Alcuni soffrono di più, altri di meno, ma non si tratta quasi mai di un dolore acuto; piuttosto di gengive gonfie, arrossate e particolarmente sensibili, eccesso di salivazione, smania di mordere, riduzione dell’appetito, difficoltà ad addormentarsi, possibili frequenti risvegli notturni.

Domande frequenti

I dentini devono essere regolarmente puliti dopo ogni poppata o pasto non appena spuntano dalle gengive, perché la placca inizia a formarsi molto presto e rimuoverla fisicamente è l’unico modo per assicurare al bambino denti sani fin dai primi anni di vita.

Pasti a base di latte, peraltro, determinano una significativa alterazione del pH della bocca, che tende a diventare più acido, facilitando la crescita della placca e aumentando il rischio che inizino a formarsi molto presto piccole carie sui dentini da latte.
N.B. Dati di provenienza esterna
/-- The rows written out in R25 are those of the construction formula. -/
theorem romRow_eq (w : Width) (f : Format) : Spec.romRow w f = (List.range (bytes w)).map (shiftAmount w f) := by
  cases w <;> cases f <;> rfl

/-- Settles O15: the ROM, the formula and the written table agree cell by cell. -/
theorem romHoldsTheShiftTable : Obligations.RomHoldsTheShiftTable := by
  refine ⟨fun w i h => exists_romEntry w .big h, fun w i h => exists_romEntry w .little h, fun w f i h e he => ?_,
    fun w f => by simp [romRow_eq], fun w f i e he => ?_⟩
  · rw [romEntry_of_ge h] at he
    cases he
  · obtain ⟨hi, hsh⟩ := romEntry_eq_ok_iff.mp he
    simp [romRow_eq, hi, hsh]

/-- The two formats mirror each other. -/
theorem shiftAmount_mirror {w : Width} {i : Nat} (h : i < bytes w) :
    shiftAmount w .little i = shiftAmount w .big (bytes w - 1 - i) := by
  simp only [shiftAmount]
  omega

/-- The entries of a row are the multiples of 8 below 8N, in rising order (Little) or falling (Big). -/
theorem map_shiftAmount_perm (w : Width) (f : Format) :
    ((List.range (bytes w)).map (shiftAmount w f)).Perm ((List.range (bytes w)).map (· * 8)) := by
  cases f with
  | little => exact .refl _
  | big =>
    have hrev : (List.range (bytes w)).map (shiftAmount w .big) = ((List.range (bytes w)).map (· * 8)).reverse := by
      rw [← List.map_reverse, List.range_eq_range', List.reverse_range']
      simp [shiftAmount, Function.comp_def, List.range_eq_range']
    rw [hrev]
    exact List.reverse_perm _

/-- Exactly one byte position covers a bit below 8N. -/
theorem existsUnique_shiftAmount (w : Width) (f : Format) {b : Nat} (hb : b < 8 * bytes w) :
    ∃! i, i < bytes w ∧ shiftAmount w f i ≤ b ∧ b < shiftAmount w f i + 8 := by
  cases f with
  | little =>
    refine ⟨b / 8, ?_, fun j hj => ?_⟩ <;> simp only [shiftAmount] at * <;> omega
  | big =>
    refine ⟨bytes w - 1 - b / 8, ?_, fun j hj => ?_⟩ <;> simp only [shiftAmount] at * <;> omega

/-- Settles O16: the entries are the shift amounts of the formula, for which the three facts hold. -/
theorem romRowsCoverEachBitOnce : Obligations.RomRowsCoverEachBitOnce := by
  refine ⟨fun w f => ?_, fun w i h => ?_, fun w f b hb => ?_⟩
  · refine ⟨_, mapM_ok fun i hi => romEntry_of_lt (List.mem_range.mp hi), ?_⟩
    have hrow : ((List.range (bytes w)).map fun i => BitVec.ofNat 6 (shiftAmount w f i)).map BitVec.toNat
        = (List.range (bytes w)).map (shiftAmount w f) := by
      rw [List.map_map]
      exact List.map_congr_left fun i hi => romEntry_toNat (List.mem_range.mp hi)
    rw [hrow]
    exact map_shiftAmount_perm w f
  · rw [romEntry_of_lt h, romEntry_of_lt (by omega), shiftAmount_mirror h]
  · have hcover (i : Nat) : (i < bytes w ∧ ∃ e, romEntry w f i = .ok e ∧ e.toNat ≤ b ∧ b < e.toNat + 8) ↔
        i < bytes w ∧ shiftAmount w f i ≤ b ∧ b < shiftAmount w f i + 8 := by
      refine and_congr_right fun hi => ⟨fun ⟨e, he, hlow, hhigh⟩ => ?_, fun h => ?_⟩
      · rw [(romEntry_eq_ok_iff.mp he).2] at hlow hhigh
        exact ⟨hlow, hhigh⟩
      · obtain ⟨e, he, hsh, -⟩ := exists_romEntry w f hi
        exact ⟨e, he, hsh ▸ h⟩
    simp only [hcover]
    exact existsUnique_shiftAmount w f hb

end Sys2Proof.Machine

namespace Sys2Proof.Machine

/-! PROOFS of 20_memory.md. The host's own writes (R40, R49, R51). -/

theorem step_of_event {s : State} {e : HostEvent} {rest : List HostEvent} (h : s.inbox = e :: rest) :
    step s = serve e (s.withInbox rest) := by
  simp [step, stepHost, h]

/-- Settles O13: the step is one `Memory.write`, and a read after it is `Memory.read_write`. -/
theorem hostWritesOneByte : Obligations.HostWritesOneByte :=
  ⟨fun s i b _ h hwf => ⟨s.src.write i.val b, step_of_event h, fun a => Memory.read_write hwf i.val a b⟩,
    fun s i b _ h hwf => ⟨s.dst.write i.val b, step_of_event h, fun a => Memory.read_write hwf i.val a b⟩⟩

/-! What LDB reads of SRC (R41). -/

/-- The accumulator of LDB depends on the first N bytes of SRC only. -/
theorem accumulated_congr {w : Width} (f : Format) {m m' : Memory} (h : ∀ i < bytes w, m.read i = m'.read i) :
    accumulated w f m = accumulated w f m' :=
  List.foldl_ext _ _ _ fun acc i hi => by rw [h i (List.mem_range.mp hi)]

theorem effect_ldb_withSrc {w : Width} (f : Format) (g : Signedness) {s : State} {m : Memory}
    (h : lengthOperand s = bytes w → ∀ i < bytes w, m.read i = s.src.read i) :
    effect (.ldb w f g) (s.withSrc m) = effect (.ldb w f g) s := by
  by_cases hlen : lengthOperand s = bytes w
  · simp only [effect, State.withSrc_src, accumulated_congr f (h hlen)]
    rfl
  · have hlen' : lengthOperand (s.withSrc m) ≠ bytes w := hlen
    simp only [effect, if_pos hlen, if_pos hlen']

/-- An effect writes its part of the machine and the response, whatever SRC holds. -/
theorem Effect.next_withSrc (x : Effect) (s : State) (m : Memory) : x.next (s.withSrc m) = (x.next s).withSrc m := by
  obtain ⟨commit, r⟩ := x
  cases commit <;> rfl

/-- Settles O21: both runs of LDB have one effect. -/
theorem ldbReadsOnlyItsBytes : Obligations.LdbReadsOnlyItsBytes := by
  intro w f g s m h
  refine ⟨_, exec_eq_effect _ s, (exec_eq_effect _ (s.withSrc m)).trans ?_⟩
  rw [effect_ldb_withSrc f g h, Effect.next_withSrc]
  rfl

/-! The frame of a command on the host's side (R40, R42, R55). -/

section
variable (x : Effect) (s : State)

@[simp] theorem Effect.next_src : (x.next s).src = s.src := by
  obtain ⟨commit, r⟩ := x
  cases commit <;> rfl

@[simp] theorem Effect.next_ports : (x.next s).ports = s.ports := by
  obtain ⟨commit, r⟩ := x
  cases commit <;> rfl

@[simp] theorem Effect.next_inbox : (x.next s).inbox = s.inbox := by
  obtain ⟨commit, r⟩ := x
  cases commit <;> rfl

@[simp] theorem Effect.next_choice : (x.next s).choice = s.choice := by
  obtain ⟨commit, r⟩ := x
  cases commit <;> rfl

end

theorem EffectKind.next_dst_of_not_copy {i : Instr} {s : State} {x : Effect} (h : EffectKind i s x) (hcopy : i ≠ .copy)
    (hcopyr : i ≠ .copyr) : (x.next s).dst = s.dst := by
  cases h with
  | raised | answered | loaded | snapshotTaken | cursorMoved => rfl
  | copied ws hi hin => exact absurd hi (not_or.mpr ⟨hcopy, hcopyr⟩)

/-- Settles O46: no effect writes the host's side but `copied`, which writes DST alone. -/
theorem commandsLeaveTheHostSideAlone : Obligations.CommandsLeaveTheHostSideAlone := by
  intro i s t h
  obtain ⟨x, hx, rfl⟩ := exec_inversion h
  exact ⟨x.next_src s, x.next_ports s, x.next_inbox s, x.next_choice s, hx.next_dst_of_not_copy⟩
Anche se fino ai tre anni a occuparsi dell’igiene orale devono essere i genitori, la pulizia regolare è vantaggiosa perché il bambino si abitua alla regola che dopo i pasti ci si lava i denti e la interiorizza automaticamente, acquisendo senza sforzo una buona abitudine che gli eviterà disagi anche da adulto.

Lo spazzolino inizia a essere utile molto presto, ma non subito. Nel primo anno di vita, per una corretta igiene orale del neonato, è sufficiente passare con delicatezza sui dentini e sulle gengive una garzina pulita e inumidita.

Più avanti, quando iniziano a essere presenti più dentini (intorno ai 12 mesi), si può iniziare a usare uno spazzolino piccolo e morbido, con setole arrotondate, e una minima quantità di dentifricio. Fino ai tre anni, devono essere i genitori a occuparsi della pulizia dei dentini; in seguito, va insegnato al bambino a spazzolarsi i denti da solo, dopo ogni pasto e prima di andare a letto, avendo cura di controllarlo.

L’uso corretto dello spazzolino, con movimenti “a rullo” dall’alto verso il basso e setole leggermente inclinate rispetto alla superficie del dente (per entrare meglio nel solco gengivale), è fondamentale per una corretta rimozione della placca. Per un lavaggio accurato, lo spazzolamento dell’intera bocca deve durare almeno due minuti.

Di per sé, l’eruzione dei dentini non ha una diretta relazione con la salivazione. Tuttavia, il bambino che prova fastidio e un leggero dolore a livello delle gengive quando stanno uscendo i dentini può essere portato a mimare con la bocca movimenti di masticazione (o a masticare effettivamente tutto quel che gli capita sotto mano) che, a loro volta, stimolano automaticamente una maggiore produzione di saliva.

Il fenomeno è innocuo e passa da solo non appena i dentini hanno finito di dar fastidio. Neanche l’eventuale comparsa di febbre, di solito, è correlata alla crescita dei dentini: molto più probabilmente a causarla è una piccola infezione respiratoria o gastroenterica.

Queste infezioni, molto frequenti nei primi due anni di vita del bambino, non sono sempre accompagnate da sintomi eclatanti di altro tipo e molti hanno la tendenza ad attribuire la febbre che le caratterizza alla crescita dei dentini soltanto perché si manifestano in contemporanea.